Input 'input_ids' with shape (-1, 128) and dtype DataType.INT32
Input 'input_mask' with shape (-1, 128) and dtype DataType.INT32
Input 'segment_ids' with shape (-1, 128) and dtype DataType.INT32
Output 'output_start_logits' with shape (-1, 128) and dtype DataType.FLOAT
Output 'output_end_logits' with shape (-1, 128) and dtype DataType.FLOAT
/tmp/ipykernel_190824/3262529163.py:37: DeprecationWarning: Use build_serialized_network instead.
  engine = builder.build_engine(network, builder_config)
[02/01/2023-08:14:55] [TRT] [I] [MemUsageChange] Init cuBLAS/cuBLASLt: CPU +634, GPU +266, now: CPU 2414, GPU 1033 (MiB)
[02/01/2023-08:14:56] [TRT] [I] [MemUsageChange] Init cuDNN: CPU +358, GPU +260, now: CPU 2772, GPU 1293 (MiB)
[02/01/2023-08:14:56] [TRT] [W] TensorRT was linked against cuDNN 8.4.1 but loaded cuDNN 8.0.5
[02/01/2023-08:14:56] [TRT] [I] Local timing cache in use. Profiling results in this builder pass will not be stored.
[02/01/2023-08:16:15] [TRT] [I] Detected 3 inputs and 2 output network tensors.
[02/01/2023-08:16:17] [TRT] [I] Total Host Persistent Memory: 160
[02/01/2023-08:16:17] [TRT] [I] Total Device Persistent Memory: 0
[02/01/2023-08:16:17] [TRT] [I] Total Scratch Memory: 81821696
[02/01/2023-08:16:17] [TRT] [I] [MemUsageStats] Peak memory usage of TRT CPU/GPU memory allocators: CPU 0 MiB, GPU 0 MiB
[02/01/2023-08:16:17] [TRT] [I] [BlockAssignment] Algorithm ShiftNTopDown took 0.004787ms to assign 2 blocks to 2 nodes requiring 81822208 bytes.
[02/01/2023-08:16:17] [TRT] [I] Total Activation Memory: 81822208
[02/01/2023-08:16:17] [TRT] [I] [MemUsageChange] TensorRT-managed allocation in building engine: CPU +0, GPU +0, now: CPU 0, GPU 0 (MiB)
[02/01/2023-08:16:17] [TRT] [I] build engine in 84.318 Sec
[02/01/2023-08:16:17] [TRT] [W] The getMaxBatchSize() function should not be used with an engine built from a network created with NetworkDefinitionCreationFlag::kEXPLICIT_BATCH flag. This function will always return 1.
[02/01/2023-08:16:18] [TRT] [W] The getMaxBatchSize() function should not be used with an engine built from a network created with NetworkDefinitionCreationFlag::kEXPLICIT_BATCH flag. This function will always return 1.

inference log

[02/01/2023-08:16:19] [TRT] [I] The logger passed into createInferRuntime differs from one already provided for an existing builder, runtime, or refitter. Uses of the global logger, returned by nvinfer1::getLogger(), will return the existing value.

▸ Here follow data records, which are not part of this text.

/-- The copy at the head of a ring starts, or ends without moving data (R141). -/
def startHead (k : Nat) (s : State) : State :=
  match s.copies.ring k with
  | [] => s
  | c :: rest =>
    if c.running then s
    else match copyRefusal s (k + 1) c.desc with
      | some st => endCopy k c.desc st 0 0 rest s
      | none =>
        let s1 := setBusy (ringEngine k) true { s with copies := s.copies.setRing k ({ c with running := true } :: rest) }
        if k = 0 then openBulk c.desc s1 else s1

/-- R142: CE6 starts what it may start of ring 0, in ring order. -/
def serveService (fuel : Nat) (s : State) : State :=
  match fuel with
  | 0 => s
  | n + 1 =>
    if s.copies.ring0.isEmpty || s.copies.ring0.any (·.running) || !s.copies.incoming.isEmpty || bulkHeld s then s
    else serveService n (startHead 0 s)

/-- CE7 is moving data. -/
def firmwareBusy (c : Copies) : Bool := c.ring1.any (·.running) || c.ring2.any (·.running)

/-- R139: CE7 serves rings 1 and 2 alternately, one descriptor at a time. -/
def serveFirmware (fuel : Nat) (s : State) : State :=
  match fuel with
  | 0 => s
  | n + 1 =>
    if firmwareBusy s.copies || (s.copies.ring1.isEmpty && s.copies.ring2.isEmpty) then s
    else
      let k := nextFirmwareRing s.copies
      serveFirmware n (startHead k { s with copies.lastRing := k })

/-- R139, R144: CE6 takes its own descriptors while no incoming request waits; CE7 serves rings 1 and 2 in turn. -/
def startCopies (s : State) : State :=
  let s1 := serveService (s.copies.ring0.length + 1) s
  serveFirmware (s1.copies.ring1.length + s1.copies.ring2.length + 1) s1

/-- The running copy of a ring ends. -/
def endRunning (k : Nat) (st : Status) (bytes digest : Nat) (s : State) : State :=
  match s.copies.ring k with
  | c :: rest => if c.running then closeBulk c.desc st bytes (setBusy (ringEngine k) false (endCopy k c.desc st bytes digest rest s)) else s
  | [] => s

/-- R444, R445: every copy of a ring that meets the memory `p` ends with DOMAIN_DOWN: a running one with the bytes it has moved
(free), a waiting one as it is reached. -/
def dropCopies (p : Mem → Bool) (s : State) : State :=
  startCopies (forEach [0, 1, 2] (fun k a =>
    match a.copies.ring k with
    | c :: _ =>
      if c.running && (p (memOf c.desc.src) || p (memOf c.desc.dst)) then
        endRunning k .domainDown (Config.bytesMoved a.free) 0 a.draw
      else a
    | [] => a) s)

end Sys2Proof.Machine
end

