/-- Table 18-5, bytes 0 to 53. -/
def frameBody (time : Nat) (b : Bmu) : List Nat :=
  let m := Legal.month b.monthRot
  [0x42, 0x55] ++ leBytes 2 b.frameSeq.toNat ++ leBytes 4 time ++ leBytes 4 (legalWord b Legal.energy 0)
  ++ leBytes 4 (legalWord b Legal.volume 0) ++ leBytes 2 (tc 16 b.tSupply) ++ leBytes 2 (tc 16 b.tReturn) ++ leBytes 4 b.flow
  ++ leBytes 4 b.power ++ leBytes 2 (statusWord b) ++ leBytes 2 (legalWord b Legal.audit 0) ++ leBytes 4 (legalWord b Legal.errHours 0)
  ++ leBytes 2 Config.legalVer.toNat ++ leBytes 2 Config.legalChecksum.toNat ++ [b.monthRot + 1, 0]
  ++ leBytes 4 (legalWord b m 0) ++ leBytes 4 (legalWord b m 1) ++ leBytes 4 (legalWord b m 2)

/-- A frame: its body and the CRC over it. -/
def frameBytes (body : List Nat) : List Nat := body ++ leBytes 2 (crc16 body).toNat

/-- R499: one frame per second, on aux only; the conditions "since the previous frame" start again. -/
def execBmuLinkSend (s : State) : Host.Outcome State Fault Refusal :=
  if s.bmu.aux && (match s.bmu.sentAt with | some t => decide (t + Config.sec ≤ s.now) | none => true) then
    let b := checkLegal s.bmu
    let bytes := (frameBytes (frameBody (bmuTime s) b)).map (fun n => BitVec.ofNat 8 n)
    .next (({ s with bmu := { b with
      frameSeq := b.frameSeq + 1, monthRot := (b.monthRot + 1) % 12, sentAt := some s.now, repaired := false, cellPower := false } }).emit
        (.bmu bytes))
  else .next s

/-- R500: START and CRC. -/
def frameGood (l : List Nat) : Bool :=
  decide (l.length = 56) && decide (leAt l 0 2 = 0x5542) && decide ((crc16 (l.take 54)).toNat = leAt l 54 2)

/-- R500: the frames missed before this one. -/
def missedFrames (m : Mirror) (seq : Nat) : Nat :=
  let d := (seq + 65536 - m.seq.toNat) % 65536
  if m.present ∧ 1 < d ∧ d ≤ 100 then d - 1 else 0

/-- R500, Table 18-5: the mirror takes the values of a good frame. -/
def takeLinkFrame (now : Time) (l : List Nat) (m : Mirror) : Mirror :=
  let k := leAt l 40 1
  { m with
    present := true, seq := BitVec.ofNat 16 (leAt l 2 2), rxAt := now, stale := false, time := leAt l 4 4, energy := leAt l 8 4,
    volume := leAt l 12 4, tSupply := leAt l 16 2, tReturn := leAt l 18 2, flow := leAt l 20 4, power := leAt l 24 4, status := leAt l 28 2,
    audit := leAt l 30 2, errHours := leAt l 32 4, legalVer := leAt l 36 2, checksum := leAt l 38 2,
    months := if 1 ≤ k ∧ k ≤ 12 then
        mset {} m.months k ({ energy := leAt l 42 4, volume := leAt l 46 4, time := leAt l 50 4 } : Month)
      else m.months }

/-- R500: a link frame arrives; a module without power receives nothing. -/
def execBmuFrame (bytes : List Byte) (s : State) : Host.Outcome State Fault Refusal :=
  let l := bytes.map (·.toNat)
  .next (if s.power.step < 2 then s
    else if frameGood l then
      let s1 := s.addCount (U.bmu 0) Off.bmuLink 15 0 (missedFrames s.mirror (leAt l 2 2))
      { s1 with mirror := takeLinkFrame s.now l s.mirror }
    else s.addCount (U.bmu 0) Off.bmuLink 31 16 1)

/-- R500: 3 s without a good frame; the last values stay. -/
def execBmuStale (s : State) : Host.Outcome State Fault Refusal :=
  .next (if s.mirror.present ∧ s.mirror.rxAt + 3 * Config.sec ≤ s.now then { s with mirror.stale := true } else s)

/-! ### Survey port (R501 to R504) -/

/-- Table 18-6; a block it does not map reads as a free value. -/
def surveyBlock (s : State) (n : Nat) : Word :=
  let b := s.bmu
  let p := activeParams b
  match n with
  | 0 => wd (legalWord b Legal.energy 0)
  | 1 => wd (legalWord b Legal.volume 0)
  | 2 => wd (legalWord b Legal.errHours 0)
  | 3 => wd (legalWord b Legal.opHours 0)
  | 4 => wd (legalWord b Legal.audit 0 * 65536)
  | 5 => wd (Config.legalVer.toNat * 65536 + Config.legalChecksum.toNat)
  | 6 => wd (statusWord b)
  | 7 => wd (bmuTime s)
  | 8 => wd p.pulseValue
  | 9 => wd (b2n p.flowPos)
  | 10 => wd p.setDay
  | 11 => p.customer
  | 12 => wd p.seq
  | 13 => wd b.openedAt
  | n => if 16 ≤ n ∧ n < 52 then wd (legalWord b (Legal.month ((n - 16) / 3)) ((n - 16) % 3)) else Config.surveyUnmapped n

def execInventory (s : State) : Host.Outcome State Fault Refusal :=
  .next (s.emit (.survey [wd Config.surveyUid.toNat, wd (Config.surveyUid.toNat / 2 ^ 32)]))

/-- R501: blocks of 4 bytes. -/
def execGetSystemInformation (s : State) : Host.Outcome State Fault Refusal :=
  .next (s.emit (.survey [wd Config.surveyUid.toNat, wd (Config.surveyUid.toNat / 2 ^ 32), wd Config.surveyBlocks, wd 4]))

[02/01/2023-08:16:19] [TRT] [I] [MemUsageChange] Init CUDA: CPU +0, GPU +0, now: CPU 3605, GPU 1787 (MiB)
[02/01/2023-08:16:19] [TRT] [I] Loaded engine size: 417 MiB
[02/01/2023-08:16:20] [TRT] [I] [MemUsageChange] TensorRT-managed allocation in engine deserialization: CPU +0, GPU +0, now: CPU 0, GPU 0 (MiB)

Running Inference...
[02/01/2023-08:16:20] [TRT] [I] [MemUsageChange] TensorRT-managed allocation in IExecutionContext creation: CPU +0, GPU +0, now: CPU 0, GPU 0 (MiB)

Oh, I solved the problem.

The order of inputs in TensorRT inference and that in the ONNX model are different, but I didn’t consider them.

Sorry for my carelessness.

1 Like

This topic was automatically closed 14 days after the last reply. New replies are no longer allowed.